LG: I think I should have a personal life! I’m very much a sinner, but I don’t need to share my sins with the world. We don’t have to know everything about everybody.
KF: How are you a sinner?
LG: The way everybody sins, but I would hope that I’m a very honest, upfront kind of guy. I have never abused my office. I think that should be the standard.
KF: With so much partisanship in the House, is it difficult to build personal friendships with your colleagues across the aisle?
LG: Friendships are based upon common interests: the passion for politics, people who believe in things. My liberal friends have a passion for their politics. That intrigues me.
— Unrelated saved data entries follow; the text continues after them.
-- ==== Sys2Proof/Laws/Footprint2.lean ====
section
/-! SUPPORT. The footprints of the operations of LaneOps, TioOps, Tio, PowerOps, Hooks, Time, Ptp, Mgmt, Twin, Synth, Power: what each can touch. -/

set_option linter.unusedTactic false
set_option linter.unreachableTactic false

namespace Sys2Proof.Safety

open Sys2Proof.Machine Sys2Proof.Laws

variable {P : List Part} {R : List Reg} {d e : Dev}
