-- ==== Sys2Proof/Laws/Footprint3.lean ====
section
/-! SUPPORT. The footprints of the operations of Servo, Lanes, Alarm, Reset, Start, Access, Boot, Update, Host, Tick: what each can touch. -/

set_option linter.unusedTactic false
set_option linter.unreachableTactic false

namespace Sys2Proof.Safety

open Sys2Proof.Machine Sys2Proof.Laws

variable {P : List Part} {R : List Reg} {d e : Dev}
I’m not a vanilla ice cream kind of guy. I’m a butter pecan kind of guy.
KF: More than once you’ve broken ranks to reach across the aisle, as you did on campaign finance reform. Do you think that will affect your relationships in the House, your Senate race or your political future beyond that?
LG: People in the [House Republican] conference didn’t like it, but that’s politics. We can’t kill bills through procedural cuteness.
KF: What about the GOP leadership? Did they withhold favors or support because of your vote?
LG: They’re upset, but I’ve been down that road many times. If you’re going to play revenge politics, this is the wrong place to do it with a six-seat majority: All you need is five friends, or the other person needs five enemies.
KF: What is the origin of your independent streak?
LG: I think me! If you put something in front of me, I’m going to look at it. I was the first in my family to go to college. My parents worked very hard to put me through school. They owned a liquor store, a bar, a restaurant, and a pool hall [in Central, South Carolina], so I grew up in a beer joint. I’m not a country club Republican. I look at things, and do what I think is a just result.
KF: What do you consider your greatest accomplishment?
LG: I’ve been part of the team that has really changed the course of the debate in this country. We’re no longer talking about should we balance the budget. Nobody wants a deficit. Welfare reform was an accomplishment. The big picture items: We no longer take money from Social Security to run the government. Individually, I’ve been able to speak my mind in an effective way and communicate my beliefs when attention is on me.
KF: Was Sen. Thurmond a mentor?
LG: No, he’s a political legend. I was fairly apolitical and intent on being a lawyer. But I’ve always admired how much goodwill the senator was able to generate. You can’t buy that.